Lia bit off a curse as she turned, pulling her sidearm from its holster. The door to Kotenko’s office was eight feet farther up the hall; keeping her weapon with its heavy sound suppressor trained on the bend in the corridor ahead, she started backing toward it. Akulinin did the same.

“He’s stopped!” Rockman told them. “Two more people just came in from the pool! I think he’s talking to them!”

Which might give them another few seconds. The hallway came to an abrupt end behind them, with the only way out going around the corner and squarely into Malenkovich. They didn’t have time to pick the lock on the closet, but just possibly they could hide in the office. Lia reached the office door first, opened the door, and slipped inside. Akulinin followed.

“He’s around the corner,” Rockman told them. “He’s coming toward the office door!”

Not good. Lia looked around the office. There wasn’t much in the way of places to hide; worse, Kotenko was now awake, struggling against the plastic zip strips binding his wrists and legs and making desperate mmphing noises into his gag. As the two NSA agents reentered the office, though, he went still. He probably couldn’t see anything more than human-shaped shadows against the light spilling in from the hall, but he knew they were there.
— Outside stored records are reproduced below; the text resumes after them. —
-- ==== Sys2Proof/Machine/Stream.lean ====
section
/-! DEFINITION. The streaming buffer manager: the commit and the meanings of the six commands (42_stream_commands.md R80
to R93). Decode has passed when a meaning starts; the checks stand in the order of 60_exceptions.md R108. -/

namespace Sys2Proof.Machine

/-- `COMMIT(n, f)` (R86): `t <- t + n`, then `h <- F(h, b, t, f)` with the updated `t`. The scratch it worked in has no
value once it has ended (R24; log entry 5). -/
def commit (s : State) (n : Byte) (f : Bool) : State :=
  let t := s.t + n.setWidth 64
  freeScratch { s with t := t, h := F s.h s.b t f }

/-- R21, R104: taking `n` more bytes into `t` keeps it at or below `T_MAX`; a sum of natural numbers (R51). -/
def withinLimit (s : State) (n : Nat) : Bool := decide (s.t.toNat + n ≤ tMax)

/-- The chaining state a new context starts with (R80, R87): `IV`, lane 0 XORed with the zero-extended parameter word. -/
def initialChain (nn kk : Byte) : Vector Lane 8 := IV.set 0 (xor64 IV[0] ((paramWord nn kk).setWidth 64))

/-- `MemWrite(c, 1, x) ; c <- c + 1`: the fill-pointer store of `KEYB` and `ABSB` (R34, R91). -/
def storeByte (s : State) (x : Byte) : Host.Outcome State Fault Refusal :=
  andThen (memWrite s (fillPointer s) x) fun s => .next { s with c := s.c + 1 }

/-- `INIT nn, kk` (R80). Legal in every phase. -/
def execInit (nn kk : Byte) (s : State) : Host.Outcome State Fault Refusal :=
  if outLenLegal nn && keyLenLegal kk then
    respond
      { s with
        h := initialChain nn kk
        b := Memory.zeroFrom s.b 0
        c := 0
        t := 0
        nn := nn
        kk := kk
        phase := if 0 < kk.toNat then .keyload else .absorb } 0
  else raise s .eParam

/-- `KEYB x` (R81). Legal in `KEYLOAD`; the last key byte fills the block (R88). -/
def execKeyb (x : Byte) (s : State) : Host.Outcome State Fault Refusal :=
  if s.phase = .keyload then
    andThen (storeByte s x) fun s =>
      if s.c = s.kk then respond { s with c := 128, phase := .absorb } 0 else respond s 0
  else raise s .eState

/-- `ABSB x` (R82). Legal in `ABSORB`; a full buffer is committed before the byte is stored. -/
def execAbsb (x : Byte) (s : State) : Host.Outcome State Fault Refusal :=
  if s.phase = .absorb then
    if s.c = 128 then
      if withinLimit s 128 then
        andThen (storeByte { commit s 128 notFinal with c := 0 } x) fun s => respond s 0
      else raise s .eLength
    else andThen (storeByte s x) fun s => respond s 0
  else raise s .eState

/-- `FINAL` (R83). Legal in `ABSORB`; pads with zeros, compresses once with the final flag. -/
def execFinal (s : State) : Host.Outcome State Fault Refusal :=
  if s.phase = .absorb then
    if withinLimit s s.c.toNat then
      respond { commit { s with b := Memory.zeroFrom s.b s.c.toNat } s.c isFinal with c := 128, phase := .done } 0
    else raise s .eLength
  else raise s .eState

/-- `RDD idx` (R84). Legal in `DONE`; changes no state. -/
def execRdd (idx : Byte) (s : State) : Host.Outcome State Fault Refusal :=
  if s.phase = .done then
    if indexLegal idx s.nn then
      if hj : idx.toNat < 64 then respond s (byteData (digRead s.h ⟨idx.toNat, hj⟩)) else .fault .digestIndex
    else raise s .eParam
  else raise s .eState

/-- `STAT` (R85). Legal in every phase; changes no state. -/
def execStat (s : State) : Host.Outcome State Fault Refusal := respond s (statData s.phase s.c)

end Sys2Proof.Machine
end

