-- ==== Sys2Proof/Machine/Step.lean ====
section
/-! DEFINITION. One step of the engine: an atomic transition per event of the host (70_reset_and_hazards.md R122). -/

namespace Sys2Proof.Machine

/-- One step (Machine/Command.lean `advance`): the host's next event, run to completion. -/
def step (s : State) : Host.Outcome State Fault Refusal := advance s

/-- `s` with the instruction whose bits are `w`, as the opcode table numbers them, presented as the next command (log
entry 7). -/
def State.withFetchWord (s : State) (nbits w : Nat) : State := s.presentFirst (.command (tableWord nbits w))

end Sys2Proof.Machine
end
And so would the bodyguard in another moment.

“Bad guy is definitely headed for the office,” Rockman warned. “There’s nothing else in that arm of the hallway for him to go to unless he’s looking for a mop.”

Oknah!” Lia said, lowering and roughening her voice to a growl for Kotenko’s benefit. There was no sense in telling him that one of the intruders was a woman-and possibly letting him begin to connect the dots all the way back to the St. Petersburg warehouse.

Oknah-the office window. It was large and looked west out over the Black Sea. During daylight hours, Kotenko must have a hell of a view.

And right now, that was their only escape route. Akulinin understood her terse exclamation. Lia pulled back the drapes as he holstered his pistol and experimentally hefted the toolbox he was carrying. “Beregeess’! ” he warned, and slammed the long metal case squarely into the window like a battering ram.